The school is a sister school to Rick Hansen Secondary School in Abbotsford, British Columbia and their mascot's name is stormy

History
When the school opened on September 7, 1999, it was named East Credit Secondary School, and it was one of the first schools where the administrative staff helped create the blueprint of the school. It was the first public high school to open in Peel in ten years. Names of many Canadian icons were suggested for the school, but the Peel District School Board chose Rick Hansen Secondary School. Rick Hansen granted permission to the Peel District School Board to use his name for the school, saying that he was "delighted that your school will be part of my heritage and to carry the history of the Man in Motion tour by being a barrier-free school." The school's architects implemented a wheelchair-friendly and barrier-free design by doing the following:
All floor tiles were in a special color scheme that assisted students with visual impairments
Disabled parking spots were relocated into a more accessible location
All furniture in every classroom was barrier-free
There was a specialized door system that made hallways fully accessible to students
Handles on all doors in the school were lowered for accessibility
Push buttons were installed in every drinking fountain
The library shelves were spaced enough for a wheelchair to go through
Disabled showers were realigned to better suit the use of students

In the first school year, there were 655 students and 53 staff members in the school. At the time, the school only taught ninth and tenth graders. The first two floors of the school were occupied by the ninth and tenth graders and the third floor was used by elementary school students, as the neighboring Swinbourne Public School was still under construction at the time.
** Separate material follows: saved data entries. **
/-- The walk that a request has to wait for: that of its page, or, while all 64 walks run, the first of them (R309). -/
def walkAwaited (r : Rim) (ctx va : Nat) : Option Nat :=
  let runs := r.walks.zipIdx.filter fun (w, _) => w.result.isNone
  match runs.find? fun (w, _) => w.ctx = ctx && w.va / 2 ^ 16 = va / 2 ^ 16 with
  | some (_, n) => some n
  | none => if 64 ≤ runs.length then runs.head?.map Prod.snd else none

/-- A request that has to wait for a walk is served when that walk has ended: the walk ends here, with the request that waited for
it (R309; the delay itself is no event of the model, log 83). -/
def awaitWalk (s : State) (ctx va : Nat) : State :=
  match walkAwaited (s.rim (rimOf va)) ctx va with
  | some n => endWalk s (rimOf va) n
  | none => s

/-- Translate an address through the buffer or a walk (R308, R309). -/
def translateNow (s : State) (ctx va : Nat) (acc : Access) (user : Bool) : WalkResult × Bool × State :=
  match tlbHit s ctx va with
  | some e => (leafCheck e.leaf e.bits va acc user, bit e.leaf 6, s)
  | none =>
    match walk s.mem (s.ctx ctx).root va with
    | .error r => (r, false, s)
    | .ok (leaf, nbits) =>
      match leafCheck leaf nbits va acc user with
      | .ok pa => (.ok pa, bit leaf 6, tlbFill s ctx va leaf nbits)
      | r => (r, false, s)

/-- Translate an address: the finding, whether its page has the presence attribute, and the state with what is buffered; a page
that is being walked is not walked a second time (R308, R309). -/
def translate (s : State) (ctx va : Nat) (acc : Access) (user : Bool) : WalkResult × Bool × State :=
  translateNow (if (tlbHit s ctx va).isSome then s else awaitWalk s ctx va) ctx va acc user

/-- The cause of a failed walk (R308). -/
def walkCause : WalkResult → Cause
  | .fail protect _ _ => if protect then .protect else .page
  | .ok _ => .page

/-! ## Pots (R113, R150, R202, R203) -/

/-- The tile that is a pot index (R150). -/
def potTile (p : Nat) : Nat := 12 * (p / 6) + 2 * (p % 6) + (if p / 6 % 2 = 0 then 1 else 0)

/-- The pot index of a pot's tile (R150). -/
def potIndex (tile : Nat) : Nat := 6 * (tile / 12) + tile % 12 / 2

/-- A pot is in scratchpad mode: its active configuration says so, or, where that gives the pot no mode, the mode that the last
configuration with one has left (R113, R383, log 7). -/
def isScratch (t : Tile) : Bool :=
  match t.active with
  | some c =>
    match c.kind with
    | .pot (.scratch _) => true
    | .pot _ => false
    | _ => t.scratch
  | none => t.scratch

/-- Write bytes of a pot; a whole granule clears its poison bit (R203). -/
def State.potWrite (s : State) (core addr : Nat) (b : List Byte) : State :=
  s.modCore core fun c =>
    { c with pots := mwrites c.pots addr b, poisoned := (wholeGranules addr b.length).foldl nsDel c.poisoned }

/-- Bytes of a pot. -/
def State.potRead (s : State) (core addr n : Nat) : List Byte := mreads (s.core core).pots addr n

/-- The first poisoned granule among n bytes of a pot (R203). -/
def State.potPoison (s : State) (core addr n : Nat) : Option Nat := (granules addr n).find? (nsMem (s.core core).poisoned)

/-- The key of a granule for waiters: core and granule. -/
def granuleKey (core addr : Nat) : Nat := core * 2 ^ 19 + addr / 16

/-- Set a granule full or empty (R117, R205). -/
def State.setFull (s : State) (core addr : Nat) (full : Bool) : State :=
  s.modCore core fun c => { c with full := nsPut c.full (addr / 16) full }

/-- The LDC that a fill satisfies: the one whose wait began first, ties to the lower identifier (R117). -/
def firstConsumer (ws : List Waiter) : Option Nat :=
  (ws.foldl (fun (acc : Option Waiter) w =>
    if !w.consume then acc else
    match acc with
    | none => some w
    | some a => if w.since < a.since ∨ (w.since = a.since ∧ w.tid < a.tid) then some w else acc) none).map Waiter.tid
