/-- A stream port (R362). -/
def State.port? (s : State) (n : Nat) : Option StreamPort := tget s.fabric.ports n
/-- Write a stream port. -/
def State.setPort (s : State) (n : Nat) (p : StreamPort) : State :=
  { s with fabric := { s.fabric with ports := tset s.fabric.ports n p } }

/-- The slot of a thread that is bound to a stream port. -/
def portSlot (t : Thread) (n : Nat) : Option Nat :=
  (List.range 8).find? fun i => (t.chEnd i).bound && (t.chEnd i).port && (t.chEnd i).desc.toNat = 16 + n

/-- A channel token enters a port's buffer of 64, if the port is bound, receives and names the sender (R356, R362). -/
def applyToken (s : State) (m : Msg) : Applied :=
  let n := m.port.toNat
  match s.port? n with
  | none => .blocked
  | some p =>
    if bits p.desc 15 8 ≠ m.src.toNat ∨ bits p.desc 21 16 ≠ m.requester.toNat / 256 % 64 ∨ p.send ∨ 64 ≤ p.buffer.length then .blocked
    else
      let (a, s) := s.arrive
      let s := s.setPort n { p with buffer := p.buffer ++ [(a, msgTok m 0)] }
      match (s.thread? p.tid).bind fun t => portSlot t n with
      | some slot => .done (wakeSlot s p.tid slot) none
      | none => .done s none

/-- A peer's access that faults is written to the fault queue as agent 4, where an entry is free (R313, log 42). -/
def peerFault (s : State) (m : Msg) (va : Nat) (acc : Access) (r : WalkResult) : State :=
  match r with
  | .fail _ reason level =>
    if fqFull s then s else
    (fqWrite s { va := va, ctx := m.ctx.toNat, reason := reason, level := level, acc := acc, agent := .peer,
                 id := (s.source m.src.toNat).link }).2
  | .ok _ => s

/-- Apply a message: the write, the atomic or the token, in the translation of its context with user privilege (R355, R356). -/
def applyMsg (s : State) (m : Msg) : Applied :=
  let ctx := m.ctx.toNat
  let va := payloadNat m 0 8
  let at_ := fun (acc : Access) (f : State → Nat → Bool → State × Option Word) =>
    match translate s ctx (va % 2 ^ 52) acc true with
    | (.ok pa, pres, s) => let (s, r) := f s pa pres; Applied.done s r
    | (r, _, s) => .failed (peerFault s m (va % 2 ^ 52) acc r) (walkCause r)
  let watch := fun (s : State) (n : Nat) => watchEngine s ctx 0 (va % 2 ^ 52) n 0xE0
  match m.type.toNat with
  | 0 =>
    let n := (payloadTy m 25).width / 8
    at_ .write fun s pa pres =>
      (watch (peerStore s pa (leBytes n (payloadNat m 8 8)) pres) n, none)
  | 1 =>
    let ty := payloadTy m 25
    let n := ty.width / 8
    at_ .atomic fun s pa _ =>
      let old := leNat (s.readMem pa n)
      (watch (s.writeMem pa (leBytes n (amoNew (payloadOp m) ty old (payloadNat m 8 8) (payloadNat m 16 8)))) n,
        some (w64 old))
  | 2 =>
    let data := (m.payload.drop 16).take (payloadNat m 8 1)
    at_ .write fun s pa pres => (watch (engineWrite s pa data pres) data.length, none)
  | 3 =>
    let data := (m.payload.drop 16).take (payloadNat m 8 1)
    at_ .atomic fun s pa _ => (watch (reduceInto s pa (payloadNat m 9 1) (payloadTy m 10) data) data.length, none)
  | _ => applyToken s m

/-- An acknowledgement of A; it names the sequence and the cause of the last seven failed accesses that the horizon has not
passed (R356, R120, log 10). -/
def ackMsg (dest : Nat) (a : BitVec 32) (failed : List (BitVec 32 × Cause)) : Msg :=
  let last := failed.drop (failed.length - 7)
  mkMsg dest 5 0 0 0 (pad64 (leBytes 4 a.toNat ++ last.flatMap fun (q, c) => leBytes 4 c.code ++ leBytes 4 q.toNat))

/-- The failed accesses that an acknowledgement names. -/
def ackFailures (m : Msg) : List (BitVec 32 × Cause) :=
  (List.range 7).filterMap fun i =>
    let q := BitVec.ofNat 32 (payloadNat m (8 + 8 * i) 4)
    match payloadNat m (4 + 8 * i) 4 with
    | 0x04 => some (q, .page)
    | 0x05 => some (q, .protect)
    | _ => none

/-- The reply of an applied RAT, under the RAT's sequence (R355, R359). -/
def replyMsg (dest : Nat) (q : BitVec 32) (requester : BitVec 16) (old : Word) : Msg :=
  { mkMsg dest 6 0 0 requester.toNat (pad64 (leBytes 8 old.toNat)) with seq := q }

/-- Own source number on a message. -/
def fromHere (s : State) (m : Msg) : Msg := { m with src := s.trivet.chip }

/-- Acknowledge a chip's messages through A (R356). -/
def sendAck (s : State) (chip : Nat) : State :=
  emitMsg s (fromHere s (ackMsg chip (s.source chip).applied (s.source chip).failed))

/-- A held message is applied: A advances past it (R356). -/
def passHeld (s : State) (chip : Nat) (m : Msg) (replies : List (BitVec 32 × Word)) (failed : List (BitVec 32 × Cause)) : State :=
  let d := s.source chip
  s.setSource chip { d with applied := m.seq, window := d.window.filter fun x => x.seq ≠ m.seq,
                            replies := d.replies ++ replies, failed := d.failed ++ failed }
In 2002, the school initiated the Rammed Earth project, which began as a vision of the school's arts department. The idea was to create three rammed earth sculptures in front of the school to bring art, culture, and community together. Students have worked together to blend 15 cubic yards of clay soil with cement, sand, and pigment. The students also hand tamped over a hundred layers of soil. They put a personal artifacts into the sculptures. This project was supported by the Ontario Arts Council, Toemar Garden Centre, Rona, and ABCO Construction Inc. The sculptures were removed after the 2011–2012 school year began.

Donations
Every year, students from Rick Hansen Secondary find new ways of collecting money for the Rick Hansen Foundation. The school collects a small amount of money from late students entering the school after the morning announcements have been completed. The school also has "Mad Minutes," where Peer Mentors run to every homeroom and collect as much loose change as possible from people's pockets in a short amount of time. The school also occasionally hosts many other activities, such as a coin drive, a school walk, pledge sheets, and a wheelchair basketball game at the school's gym.

Use of technology
Rick Hansen was built as Peel's first technically oriented school where students have the ability to work and learn in a 21st-century technological environment. There were televisions in every room in the school until the 2016–2017 school year, when all the classroom televisions were removed, and the school possesses more than twelve computer labs. The school also has its own BBS television channel powered by Digmark, an electronic signage provider. This BBS system allows announcements to be broadcast throughout the school in a PowerPoint presentation format to the school's televisions, with extras such as small breaking news updates, weather, and stock prices. There were also live morning broadcasts a couple times a month run by the broadcasting class. These broadcasts delivered morning announcements in a video format, and also showed the culture around the school by filming segments featuring students and staff bu,t with the removal of the classroom televisions, the school has resorted to oral announcements. There is Wi-Fi throughout the school building, providing wireless internet access to students.

FIRST Robotics Team
Rick Hansen's two FIRST Robotics Competition teams, known as THEORY6 and The Big Bang, have taken part in regional and worldwide competitions. THEORY6 started in 2003. They have won numerous awards, such as the Regional Chairman's Award in 2005 and 2012, and the Regional Engineering Inspiration Award in 2013. At the 2013 FIRST Championship, they earned the title of world champions along with two other teams: Team 610 (Crescent School) and Team 1477 (Texas Torque).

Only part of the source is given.